*Problem description:*
From the entries below, please output exactly the lines starting at the one containing "(s.emitDiag op).mem = s.mem := rfl" and ending at the one containing "theorem State.emitDiag_halted (s", both included.

[Records from a data collection]

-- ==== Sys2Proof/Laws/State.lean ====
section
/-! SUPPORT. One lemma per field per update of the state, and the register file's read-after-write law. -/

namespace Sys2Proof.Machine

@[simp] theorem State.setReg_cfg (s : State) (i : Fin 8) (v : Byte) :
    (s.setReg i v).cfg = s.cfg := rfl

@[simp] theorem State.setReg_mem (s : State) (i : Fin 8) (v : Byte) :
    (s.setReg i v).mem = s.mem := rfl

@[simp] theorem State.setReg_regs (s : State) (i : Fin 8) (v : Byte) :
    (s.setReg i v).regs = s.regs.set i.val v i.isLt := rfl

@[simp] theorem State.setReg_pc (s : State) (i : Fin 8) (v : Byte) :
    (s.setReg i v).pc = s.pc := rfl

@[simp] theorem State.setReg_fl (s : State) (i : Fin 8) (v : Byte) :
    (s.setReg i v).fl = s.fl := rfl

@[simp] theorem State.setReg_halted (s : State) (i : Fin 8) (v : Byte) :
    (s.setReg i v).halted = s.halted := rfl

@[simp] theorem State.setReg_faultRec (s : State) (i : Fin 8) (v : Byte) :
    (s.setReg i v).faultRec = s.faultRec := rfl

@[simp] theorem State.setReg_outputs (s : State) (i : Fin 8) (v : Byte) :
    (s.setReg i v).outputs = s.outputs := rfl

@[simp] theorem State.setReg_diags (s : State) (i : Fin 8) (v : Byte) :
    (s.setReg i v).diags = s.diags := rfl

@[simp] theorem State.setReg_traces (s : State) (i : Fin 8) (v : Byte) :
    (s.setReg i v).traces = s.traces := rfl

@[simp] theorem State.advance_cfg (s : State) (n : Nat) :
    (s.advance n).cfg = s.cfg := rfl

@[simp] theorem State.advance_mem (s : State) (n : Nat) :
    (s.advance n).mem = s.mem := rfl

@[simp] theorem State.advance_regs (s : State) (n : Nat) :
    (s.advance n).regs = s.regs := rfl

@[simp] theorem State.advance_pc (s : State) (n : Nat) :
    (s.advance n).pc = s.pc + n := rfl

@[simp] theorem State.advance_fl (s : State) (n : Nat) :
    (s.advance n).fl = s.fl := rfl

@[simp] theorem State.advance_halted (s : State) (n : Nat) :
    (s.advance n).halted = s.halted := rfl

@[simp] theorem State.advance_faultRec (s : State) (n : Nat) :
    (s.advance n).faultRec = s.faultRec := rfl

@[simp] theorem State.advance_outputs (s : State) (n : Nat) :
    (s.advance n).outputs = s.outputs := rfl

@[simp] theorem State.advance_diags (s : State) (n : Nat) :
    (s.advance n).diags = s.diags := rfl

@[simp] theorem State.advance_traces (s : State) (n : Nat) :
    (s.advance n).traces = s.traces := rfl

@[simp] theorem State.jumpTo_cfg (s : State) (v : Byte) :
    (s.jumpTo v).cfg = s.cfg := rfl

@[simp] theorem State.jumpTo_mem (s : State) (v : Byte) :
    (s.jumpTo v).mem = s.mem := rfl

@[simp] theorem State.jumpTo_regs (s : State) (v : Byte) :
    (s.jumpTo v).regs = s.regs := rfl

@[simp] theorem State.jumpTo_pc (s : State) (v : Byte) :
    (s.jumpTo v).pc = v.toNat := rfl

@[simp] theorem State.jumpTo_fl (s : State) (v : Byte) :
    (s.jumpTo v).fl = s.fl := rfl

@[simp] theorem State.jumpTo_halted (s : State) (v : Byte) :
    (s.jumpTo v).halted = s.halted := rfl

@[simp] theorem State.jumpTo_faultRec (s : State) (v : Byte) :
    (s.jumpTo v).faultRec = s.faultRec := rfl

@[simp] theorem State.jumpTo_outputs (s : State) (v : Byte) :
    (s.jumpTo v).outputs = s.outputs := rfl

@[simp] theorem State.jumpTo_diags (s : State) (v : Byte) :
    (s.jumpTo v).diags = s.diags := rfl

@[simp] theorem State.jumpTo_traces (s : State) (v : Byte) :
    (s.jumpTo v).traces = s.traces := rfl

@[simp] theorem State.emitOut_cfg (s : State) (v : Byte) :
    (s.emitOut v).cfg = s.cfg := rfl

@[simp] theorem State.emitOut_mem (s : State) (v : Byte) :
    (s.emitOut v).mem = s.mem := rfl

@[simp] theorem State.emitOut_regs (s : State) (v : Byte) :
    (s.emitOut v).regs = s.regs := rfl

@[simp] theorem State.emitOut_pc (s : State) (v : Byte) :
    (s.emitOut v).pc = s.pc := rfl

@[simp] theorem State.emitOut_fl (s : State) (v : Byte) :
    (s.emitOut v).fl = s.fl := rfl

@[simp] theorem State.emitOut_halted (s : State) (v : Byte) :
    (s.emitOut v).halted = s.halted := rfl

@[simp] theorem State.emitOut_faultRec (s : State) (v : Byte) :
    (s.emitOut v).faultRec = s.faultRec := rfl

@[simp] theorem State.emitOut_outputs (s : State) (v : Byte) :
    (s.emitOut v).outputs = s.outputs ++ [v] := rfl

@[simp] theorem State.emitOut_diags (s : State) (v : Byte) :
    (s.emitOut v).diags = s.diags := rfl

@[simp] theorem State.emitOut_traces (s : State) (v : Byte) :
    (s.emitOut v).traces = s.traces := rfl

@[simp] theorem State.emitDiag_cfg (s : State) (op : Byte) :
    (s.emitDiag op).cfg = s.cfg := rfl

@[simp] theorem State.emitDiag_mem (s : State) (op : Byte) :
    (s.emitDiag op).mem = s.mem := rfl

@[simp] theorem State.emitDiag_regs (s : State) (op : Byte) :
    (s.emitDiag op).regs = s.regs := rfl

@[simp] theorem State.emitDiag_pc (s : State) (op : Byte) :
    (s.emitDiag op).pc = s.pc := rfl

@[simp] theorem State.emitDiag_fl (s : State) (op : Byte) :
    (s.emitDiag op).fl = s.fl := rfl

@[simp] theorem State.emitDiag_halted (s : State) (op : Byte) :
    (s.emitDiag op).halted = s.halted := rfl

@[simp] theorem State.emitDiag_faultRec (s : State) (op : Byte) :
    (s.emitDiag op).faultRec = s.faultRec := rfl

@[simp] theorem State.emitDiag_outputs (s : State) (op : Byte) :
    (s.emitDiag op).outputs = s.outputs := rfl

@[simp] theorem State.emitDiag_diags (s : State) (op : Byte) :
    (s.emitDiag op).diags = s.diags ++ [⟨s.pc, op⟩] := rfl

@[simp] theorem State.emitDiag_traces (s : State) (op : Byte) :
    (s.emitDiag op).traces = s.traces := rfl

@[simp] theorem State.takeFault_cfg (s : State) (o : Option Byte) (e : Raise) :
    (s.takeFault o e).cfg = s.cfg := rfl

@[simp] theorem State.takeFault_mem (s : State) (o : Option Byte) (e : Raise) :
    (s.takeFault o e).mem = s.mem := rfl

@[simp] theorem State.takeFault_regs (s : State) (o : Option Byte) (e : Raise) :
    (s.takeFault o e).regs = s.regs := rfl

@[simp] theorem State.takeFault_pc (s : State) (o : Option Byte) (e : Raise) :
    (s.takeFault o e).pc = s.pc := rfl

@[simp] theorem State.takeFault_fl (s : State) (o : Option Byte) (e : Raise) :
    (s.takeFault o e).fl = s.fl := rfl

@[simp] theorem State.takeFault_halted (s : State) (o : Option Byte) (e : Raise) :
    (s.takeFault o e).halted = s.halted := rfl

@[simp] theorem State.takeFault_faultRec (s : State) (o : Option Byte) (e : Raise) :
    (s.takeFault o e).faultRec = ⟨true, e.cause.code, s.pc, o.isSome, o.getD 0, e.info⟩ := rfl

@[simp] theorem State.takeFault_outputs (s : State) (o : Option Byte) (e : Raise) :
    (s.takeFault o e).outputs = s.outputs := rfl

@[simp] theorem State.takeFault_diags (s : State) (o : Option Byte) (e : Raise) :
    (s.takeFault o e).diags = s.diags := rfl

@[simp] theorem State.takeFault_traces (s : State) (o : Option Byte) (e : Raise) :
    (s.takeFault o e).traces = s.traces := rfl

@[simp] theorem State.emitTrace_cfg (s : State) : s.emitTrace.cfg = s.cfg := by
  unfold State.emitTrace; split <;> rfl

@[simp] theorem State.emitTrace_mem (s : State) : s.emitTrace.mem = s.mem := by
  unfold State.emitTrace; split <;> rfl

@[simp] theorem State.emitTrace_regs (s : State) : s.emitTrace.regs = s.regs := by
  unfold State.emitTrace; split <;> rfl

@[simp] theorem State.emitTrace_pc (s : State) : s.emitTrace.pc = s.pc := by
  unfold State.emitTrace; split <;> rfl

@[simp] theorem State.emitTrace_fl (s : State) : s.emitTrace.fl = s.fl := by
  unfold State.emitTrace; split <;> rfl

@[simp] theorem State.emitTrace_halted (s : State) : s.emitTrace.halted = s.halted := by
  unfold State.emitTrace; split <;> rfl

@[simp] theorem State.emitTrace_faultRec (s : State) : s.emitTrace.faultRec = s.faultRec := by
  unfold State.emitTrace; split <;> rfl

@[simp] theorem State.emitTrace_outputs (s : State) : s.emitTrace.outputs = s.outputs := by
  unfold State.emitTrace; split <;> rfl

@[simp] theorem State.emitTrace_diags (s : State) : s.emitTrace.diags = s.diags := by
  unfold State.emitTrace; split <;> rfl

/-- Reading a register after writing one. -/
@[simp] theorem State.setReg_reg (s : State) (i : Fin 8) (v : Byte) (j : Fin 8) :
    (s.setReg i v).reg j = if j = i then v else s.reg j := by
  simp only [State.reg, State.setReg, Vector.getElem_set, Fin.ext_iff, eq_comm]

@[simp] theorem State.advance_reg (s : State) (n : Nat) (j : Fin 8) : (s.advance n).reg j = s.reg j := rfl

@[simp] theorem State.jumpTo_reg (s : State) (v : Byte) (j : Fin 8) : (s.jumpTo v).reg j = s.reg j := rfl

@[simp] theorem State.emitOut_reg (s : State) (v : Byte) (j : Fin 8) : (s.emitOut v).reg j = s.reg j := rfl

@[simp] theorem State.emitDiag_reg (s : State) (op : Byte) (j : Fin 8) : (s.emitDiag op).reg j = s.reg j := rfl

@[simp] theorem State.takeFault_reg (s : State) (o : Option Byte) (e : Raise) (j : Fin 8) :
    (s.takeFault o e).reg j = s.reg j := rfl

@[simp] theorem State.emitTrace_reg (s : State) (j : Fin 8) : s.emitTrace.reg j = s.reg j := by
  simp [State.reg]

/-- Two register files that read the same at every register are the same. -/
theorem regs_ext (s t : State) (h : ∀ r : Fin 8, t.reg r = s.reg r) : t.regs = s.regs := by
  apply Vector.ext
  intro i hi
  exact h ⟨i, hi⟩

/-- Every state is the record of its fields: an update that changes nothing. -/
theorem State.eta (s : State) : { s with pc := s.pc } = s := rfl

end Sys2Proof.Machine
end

*Output for this task:*
    (s.emitDiag op).mem = s.mem := rfl

@[simp] theorem State.emitDiag_regs (s : State) (op : Byte) :
    (s.emitDiag op).regs = s.regs := rfl

@[simp] theorem State.emitDiag_pc (s : State) (op : Byte) :
    (s.emitDiag op).pc = s.pc := rfl

@[simp] theorem State.emitDiag_fl (s : State) (op : Byte) :
    (s.emitDiag op).fl = s.fl := rfl

@[simp] theorem State.emitDiag_halted (s : State) (op : Byte) :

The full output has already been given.